The modular_integer is a mathematical fact, and the base type unsigned int is modular.
Only because it's the natural way an overflow occurs. I don't think it's relevant that an (unsigned) integer is modulo 2^32 -- anyone USING that fact is doing something wrong imho (I wouldn't like to hire them!)
And users that want an integer that is of infinite precision but they want to know for sure will never become negative,
That is a very weird demand. Are those users not sure what they are coding? "Oh, I don't have an idea what I'm doing, but instead of using an assert, I'll "recover" from possible bugs by enforcing this variable to become 4294967295 instead of -1..." (as if that won't crash the program). Sorry, but it makes no sense whatsoever to use unsigned integers with as reason that (only?!) then you are sure that they won't be negative. A bug is a bug: if a variable shouldn't become negative, then it won't. If you don't feel secure about it, add an assert. If the fact that an unsigned can't become negative is used in a _legit_ way then that can only mean one thing: they REALLY needed modular arithmetics. In the case of this precision library, that would be a modular_integer. Thus, if anyone would need an infinite precision unsigned integer, then they are doing something seriously wrong. Instead they should use an infinite precision integer and add an assertion to make sure it never becomes negative. I see no reason to replace the "bug catcher" (the assertion) with a special type, that throws an exception! Carlo Wood <carlo@alinoe.com>
The assertion for unsigned_integer is an interesting possibility. In "C++ in a nutshell" I read: "If the expression evaluates to 0, assert prints a message to the standard error file and calls abort." Personally I would rather throw an exception, so that the user can determine what should happen if an unsigned_integer becomes negative. I see it as equivalent to taking the square root of a negative number. Whether the unsigned_integer should do an assertion or an exception is not part of the interface. But this is also true for taking a negative square root. In the document I will present both possibilities, assertion and exception, and give a few pros and cons. Regards, Maarten. "Carlo Wood" <carlo@alinoe.com> wrote in message news:20060602233906.GA23742@alinoe.com...
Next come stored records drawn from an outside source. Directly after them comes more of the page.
-- ==== Sys2Proof/Machine/Coll.lean ====
section
/-! DEFINITION. Collectives (11_collectives.md): descriptors (R344 to R347), stages and chunks (R348 to R356), contexts and
matching (R357 to R361), the movement of data under credit (R362 to R366), completion and aborts (R367 to R371). -/

namespace Sys2Proof.Machine

/-! The descriptor (R344). -/

def dByte (d : List Nat) (i : Nat) : Nat := d.getD i 0
def dKind (d : List Nat) : Nat := dByte d 0 % 16
def dOp (d : List Nat) : Nat := dByte d 0 / 16 % 4
def dType (d : List Nat) : Nat := dByte d 1 % 16
def dClvl (d : List Nat) : Nat := dByte d 1 / 16
def dGid (d : List Nat) : Nat := leNat (slice d 2 2)
def dMask (d : List Nat) : Nat := dByte d 4 % 16
def dCount (d : List Nat) : Nat := leNat (slice d 0x10 5)
def dSrc (d : List Nat) : Nat := leNat (slice d 0x20 5)
def dDst (d : List Nat) : Nat := leNat (slice d 0x28 5)
def dWblk (d : List Nat) : Nat := dByte d 0x30 % 128
def dWlog (d : List Nat) : Nat := dByte d 0x31 % 8

/-- The low coordinate on an axis: 0 X, 1 Y, 2 Z, 3 W. -/
def dLo (d : List Nat) (a : Nat) : Nat :=
  match a with
  | 0 => dByte d 5 % 4
  | 1 => dByte d 5 / 16 % 4
  | 2 => dByte d 6 % 4
  | _ => leNat (slice d 8 2) % 1024

/-- n_A as the descriptor gives it. -/
def dN (d : List Nat) (a : Nat) : Nat :=
  match a with
  | 0 => dByte d 5 / 4 % 4 + 1
  | 1 => dByte d 5 / 64 % 4 + 1
  | 2 => dByte d 6 / 4 % 4 + 1
  | _ => leNat (slice d 0xA 2) % 1024 + 1

/-- The root index on an axis. -/
def dRoot (d : List Nat) (a : Nat) : Nat :=
  match a with
  | 0 => dByte d 0xC % 4
  | 1 => dByte d 0xC / 4 % 4
  | 2 => dByte d 0xC / 16 % 4
  | _ => leNat (slice d 0xE 2) % 1024

/-- The masked axes, in the order X, Y, Z, W. -/
def dAxes (d : List Nat) : List Nat := (List.range 4).filter (fun a => bitAt (dMask d) a)

/-- The digest (R345). -/
def dDigest (d : List Nat) : Nat := crc32c (d.take 32)

/-- The window size W in bytes. -/
def dWindow (d : List Nat) : Nat := 65536 * 2 ^ dWlog d

/-- The element format; FP32 where the code names none. -/
def dFmt (d : List Nat) : Fmt := (fmtOf (dType d)).getD .fp32

/-- Is the collective a reduction (kinds 0 and 2). -/
def dReduces (d : List Nat) : Bool := dKind d == 0 || dKind d == 2

/-- Does it run as a barrier (R347, R356). -/
def dBarrier (d : List Nat) : Bool := dKind d == 5 || dCount d == 0

/-- Bytes of an input element, and of an output element, which is also what travels (R346, R350). -/
def dInSize (d : List Nat) : Nat := fmtWidth (dFmt d) / 8
def dOutSize (d : List Nat) : Nat := if dReduces d && dInSize d == 1 then 4 else dInSize d

/-- The format of what travels. -/
def dWire (d : List Nat) : Fmt := if dReduces d && dInSize d == 1 then .fp32 else dFmt d

/-! Members (R341). -/

/-- s_A. -/
def State.axisSize (s : State) (a : Nat) : Nat := if a = 3 then s.rd (lnkBase 0) LNK_COORD.WSIZE + 1 else 4

def coordOn (c a : Nat) : Nat :=
  match a with
  | 0 => coordX c
  | 1 => coordY c
  | 2 => coordZ c
  | _ => coordW c

def setCoordOn (c a v : Nat) : Nat :=
  match a with
  | 0 => mkCoord (coordW c) (coordZ c) (coordY c) v
  | 1 => mkCoord (coordW c) (coordZ c) v (coordX c)
  | 2 => mkCoord (coordW c) v (coordY c) (coordX c)
  | _ => mkCoord v (coordZ c) (coordY c) (coordX c)

/-- The index i_A of this device. -/
def State.memberIdx (s : State) (d : List Nat) (a : Nat) : Nat :=
  let n := s.axisSize a
  (coordOn s.coord a + n - dLo d a % n) % n

/-- The coordinate of the member whose index on axis a is j and who stands like this device on the others. -/
def State.memberAt (s : State) (d : List Nat) (a j : Nat) : Nat :=
  setCoordOn s.coord a ((dLo d a + j) % s.axisSize a)

/-- The product of n_A over the masked axes. -/
def dP (d : List Nat) : Nat := (dAxes d).foldl (fun p a => p * dN d a) 1

/-- This device's flat index (R354). -/
def State.flatIdx (s : State) (d : List Nat) : Nat :=
  ((dAxes d).foldr (fun a r => s.memberIdx d a + dN d a * r) 0)

/-- The coordinate of the member with a flat index. -/
def State.flatCoord (s : State) (d : List Nat) (r : Nat) : Nat :=
  ((dAxes d).foldl (fun (x : Nat × Nat) a =>
    (setCoordOn x.1 a ((dLo d a + x.2 % dN d a) % s.axisSize a), x.2 / dN d a)) (s.coord, r)).1

/-! Checks at open (R342, R346, R375). -/

/-- Does a range lie in the partition's HBM or in the pack buffers of its packs. -/
def State.inBuffers (s : State) (k a n : Nat) : Bool :=
  n == 0 || (!(badRange a n) && (rowOf a == 0 || rowOf a == 2) &&
    (partsOf (rowOf a) 200 a n).all (fun p => s.ownerOf p.1 == some k))

def rangesMeet (a n b m : Nat) : Bool := n != 0 && m != 0 && decide (a < b + m) && decide (b < a + n)

/-- Is this device the root of a broadcast (R355). -/
def State.isRoot (s : State) (d : List Nat) : Bool := (dAxes d).all (fun a => s.memberIdx d a == dRoot d a)

/-- Bytes of SRC and of DST (R346). -/
def dSrcBytes (d : List Nat) : Nat := dCount d * dInSize d * (if dKind d = 3 then dP d else 1)
def dDstBytes (d : List Nat) : Nat := dCount d * dOutSize d * (if dKind d = 3 then dP d else 1)

/-- Reserved bits of the shared half. -/
def sharedReserved (d : List Nat) : Bool :=
  dByte d 0 / 64 != 0 || dByte d 4 / 16 != 0 || dByte d 6 / 16 != 0 || dByte d 7 != 0 ||
    leNat (slice d 8 2) / 1024 != 0 || leNat (slice d 0xA 2) / 1024 != 0 || dByte d 0xC / 64 != 0 || dByte d 0xD != 0 ||
    leNat (slice d 0xE 2) / 1024 != 0 || (slice d 0x15 11).any (fun b => b != 0)

/-- Reserved bits of the local half. -/
def localReserved (d : List Nat) : Bool :=
  (slice d 0x25 3).any (fun b => b != 0) || (slice d 0x2D 3).any (fun b => b != 0) || dByte d 0x30 / 128 != 0 ||
    dByte d 0x31 / 8 != 0 || (slice d 0x32 14).any (fun b => b != 0)

/-- Are TYPE and OP legal for the kind (R346). -/
def typeLegal (d : List Nat) : Bool :=
  if dKind d = 5 then dType d == 0 && dOp d == 0 && dCount d == 0
  else if dReduces d then fmtIn (dType d) [.fp32, .bf16, .e4m3, .e5m2]
  else fmtIn (dType d) [.fp32, .bf16, .fp16, .e4m3, .e5m2, .int8] && dOp d == 0

/-- Is the group legal (R342). -/
def State.groupLegal (s : State) (d : List Nat) : Bool :=
  (List.range 4).all (fun a =>
    if bitAt (dMask d) a then
      decide (dN d a ≤ s.axisSize a) && decide (dRoot d a < dN d a) &&
        !(a == 3 && s.bit (lnkBase 0) LNK_COORD.WCHAIN && decide (s.axisSize 3 < dLo d 3 + dN d 3))
    else dLo d a == 0 && dN d a == 1 && dRoot d a == 0)

/-- Are the buffers and the window legal (R346). -/
def State.buffersLegal (s : State) (k pack : Nat) (d : List Nat) : Bool :=
  let src := dSrc d
  let dst := dDst d
  let n := if dKind d = 4 ∧ !(s.isRoot d) then 0 else dSrcBytes d
  let m := dDstBytes d
  let win := packBufBase pack + 65536 * dWblk d
  let w := dWindow d
  !(localReserved d) && (n == 0 || src % 32 == 0) && dst % 32 == 0 && s.inBuffers k src n && s.inBuffers k dst m &&
    !(rangesMeet src n dst m && !(src == dst && dInSize d == dOutSize d)) &&
    decide (dWlog d ≤ 4) && decide (dWblk d + 2 ^ dWlog d ≤ 128) && !(rangesMeet win w src n) && !(rangesMeet win w dst m)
On Fri, Jun 02, 2006 at 11:53:18PM +0200, Maarten Kronenburg wrote:
The base type unsigned int is a fact.
Historically grown out of the need of that extra bit, when cpu's didn't have 32 bits yet. If all you have is 8 bits, then it makes a big difference whether you can assign -127...128, or 0...255.
The modular_integer is a mathematical fact, and the base type unsigned int is modular.
Only because it's the natural way an overflow occurs. I don't think it's relevant that an (unsigned) integer is modulo 2^32 -- anyone USING that fact is doing something wrong imho (I wouldn't like to hire them!)
And users that want an integer that is of infinite precision but they want to know for sure will never become negative,
That is a very weird demand. Are those users not sure what they are coding? "Oh, I don't have an idea what I'm doing, but instead of using an assert, I'll "recover" from possible bugs by enforcing this variable to become 4294967295 instead of -1..." (as if that won't crash the program).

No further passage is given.